Great racing isn’t always an indicator of studliness in equines. Cigar—the Bel Air, Md.–born steed who retired in 1996 as the richest thoroughbred of all time, with almost $10 million in earnings—was a bust in the barn. Cigar was ruled infertile after covering 34 mares and impregnating none.
But War Emblem’s handlers say fertility isn’t the problem. He just doesn’t want to do the deed with members of the opposite sex.
Reports of his shed deficiencies led to rumors that War Emblem was light on his hooves.
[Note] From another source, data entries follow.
/-- The digits of a run of codewords emit their symbols, one OUT word each. -/
theorem decodeWalk_of_spellsAll {r n : Nat} : ∀ {chunks : List (List Bool × Nat)} {s : State} {i k : Nat},
    SpellsAll s r chunks → s.BitsFrom i (digitsOf chunks) →
    decodeWalk r ((digitsOf chunks).length + n) i k r i s =
      decodeWalk r n (i + (digitsOf chunks).length) (k + chunks.length) r (i + (digitsOf chunks).length)
        (setOuts s k (symbolsOf chunks))
  | [], s, i, k, _, _ => by simp [digitsOf, symbolsOf, setOuts]
  | (ds, sym) :: chunks, s, i, k, h, hbits => by
    obtain ⟨hfirst, hrest⟩ := List.forall_mem_cons.1 h
    have hdigits : digitsOf ((ds, sym) :: chunks) = ds ++ digitsOf chunks := rfl
    rw [hdigits, State.bitsFrom_append] at hbits
    have hrest' : SpellsAll (setOut s k sym) r chunks := fun c hc =>
      (hrest c hc).of_nodeAt_eq (setOut_cfg s k sym) (nodeAt_setOut s k sym)
    rw [hdigits, List.length_append, Nat.add_assoc, decodeWalk_of_spells hfirst hbits.1,
      decodeWalk_of_spellsAll hrest' (hbits.2.congr (bitAt_setOut s k sym)), Nat.add_assoc, Nat.add_assoc,
      Nat.add_comm 1]
    rfl

/-! ## The loop of a leaf root -/

/-- Bits that are all 0 emit the root's symbol once each (R137). -/
theorem decodeSingle_of_zeros (r : Nat) {n : Nat} : ∀ {m i k : Nat} {s : State},
    (∀ j, i ≤ j → j < i + m → s.bitAt j = false) →
    decodeSingle r (m + n) i k s =
      decodeSingle r n (i + m) (k + m) (setOuts s k (List.replicate m (s.nodeAt r).sym))
  | 0, i, k, s, _ => by simp [setOuts]
  | m + 1, i, k, s, hzero => by
    have ih := decodeSingle_of_zeros r (n := n) (m := m) (i := i + 1) (k := k + 1) (s := setOut s k (s.nodeAt r).sym)
      fun j hi hj => by rw [bitAt_setOut]; exact hzero j (by omega) (by omega)
    have hbit : ¬ s.bitAt i = true := by simp [hzero i le_rfl (by omega)]
    rw [Nat.add_right_comm, decodeSingle, if_neg hbit, ih, nodeAt_setOut, List.replicate_succ, setOuts,
      Nat.add_assoc, Nat.add_assoc, Nat.add_comm 1]

theorem decodeSingle_one {r n i k : Nat} {s : State} (h : s.bitAt i = true) :
    decodeSingle r (n + 1) i k s = decodeFail .malformedEncoding i i s := if_pos h

/-! ## The cases of DECODE -/

section
variable {s : State}

theorem decodeBody_of_nil (hroot : s.root = s.cfg.nil) : decodeBody s = decodeFail .badOperand s.root 0 s :=
  if_pos hroot

variable (hroot : s.root ≠ s.cfg.nil)
include hroot

theorem decodeBody_of_long (hlen : s.cfg.bitsMax < s.bitLen) : decodeBody s = decodeFail .badOperand s.bitLen 0 s := by
  rw [decodeBody, if_neg hroot, if_pos hlen]

variable (hfits : s.bitLen ≤ s.cfg.bitsMax)
include hfits

theorem decodeBody_of_leaf (hleaf : (s.nodeAt s.root).isLeaf = true) :
    decodeBody s = decodeSingle s.root s.bitLen 0 0 s := by
  rw [decodeBody, if_neg hroot, if_neg (not_lt.2 hfits), if_pos hleaf]
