-- ==== Sys2Proof/Machine/Buttons.lean ====
section
/-! DEFINITION. The Button Latch: spec/45_button_latch.md (BUTTON_LATCH R270, handleButtons R275, the flag access
commands R277 to R279). -/

namespace Sys2Proof.Machine

/-- BUTTON_LATCH: the lines become inputs, the switches are sampled once, the rising edges are OR-ed in, the level mask
is stored, the lines are restored (R270). -/
def State.buttonLatch (s : State) (sw : Mask) : State :=
  let s := (s.setSwScan true).sampleSwitches sw
  let s := { s with edge := s.edge ||| risingEdges s.level sw, level := sw }
  s.setSwScan false

/-- handleButtons(): the first fresh press in priority order is marked held and its event flag set; with no fresh
press, the held flags are refreshed from the level mask (R275). -/
def execHandleButtons (s : State) : Result :=
  match freshButton s.held s.level with
  | some i => .next { s with held := s.held ||| buttonBit i, event := s.event ||| buttonBit i }
  | none => .next { s with held := s.level }

/-- readButtons() -> b0, b1 (R277). -/
def execReadButtons (s : State) : Result :=
  .next (s.reply [masksReply s.event s.held, masksReply s.edge s.level])

/-- clearEvents(mask) (R278). -/
def execClearEvents (mask : Mask) (s : State) : Result := .next { s with event := s.event &&& ~~~mask }

/-- clearEdges(mask) (R279). -/
def execClearEdges (mask : Mask) (s : State) : Result := .next { s with edge := s.edge &&& ~~~mask }

end Sys2Proof.Machine
end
Stories on Outsports.com and recent punch lines in Jay Leno monologues insinuated as much.
Horsepeople, however, are loathe to hint any animal is homosexual.
“I’ve heard about horses that were shy in the barn,” says Randall. “Never heard of gay.”
Audrey Murray, meanwhile, says in her half century of breeding horses she’s never dealt with suspected gayness in the breeding shed.
“We had a stallion once named Caspar Milquetoast, and he only liked grays,” she recalls with a giggle. “So we’d have to tease him with a gray mare, then run the other mare in after we teased him, and that worked.”
And that reticence can also be found elsewhere in the animal kingdom.
“I’ve asked around, and our animal keepers are not aware of any homosexual behavior,” says Pamela Baker-Masson, a spokesperson for the National Zoo. (While none of the animals on her watch are on the down-low, Baker-Masson says that a lot of folks in the caged-animal business are aware that the Bronx Zoo had a pair of gay male penguins.)
Regardless of whether War Emblem is shy or flaming, he’s costing his owners a bundle. Infertility of the sort suffered by Cigar is insurable in the racing realm; War Emblem’s disinterest in the opposite sex is not. And in an effort to keep the breeding business viable and the sport at least semi-legitimate, artificial insemination is banned in thoroughbred racing. War Emblem’s owners, therefore, can’t hang pictures of Secretariat sans saddle in the horse’s stall and hope he works up a freezable load of mare fertilizer for use at a later date.
So while Storm Cat is bringing home $50 million a year in stud fees to his Lexington, Ky., handlers, War Emblem’s owners just get feed bills. Our Emblem’s DNA is no longer desirable, either. He’s since been shipped to Brazil.
Not that there aren’t any winners in the War Emblem saga. Murmur Farms’ renown skyrocketed during the Our Emblem bidding war, and the breeding operation now sponsors a race on the Preakness Day undercard at Pimlico.
“I’ve heard about War Emblem’s problems. What a shame,” says Audrey Murray. “I guess we sold our horse at the right time.”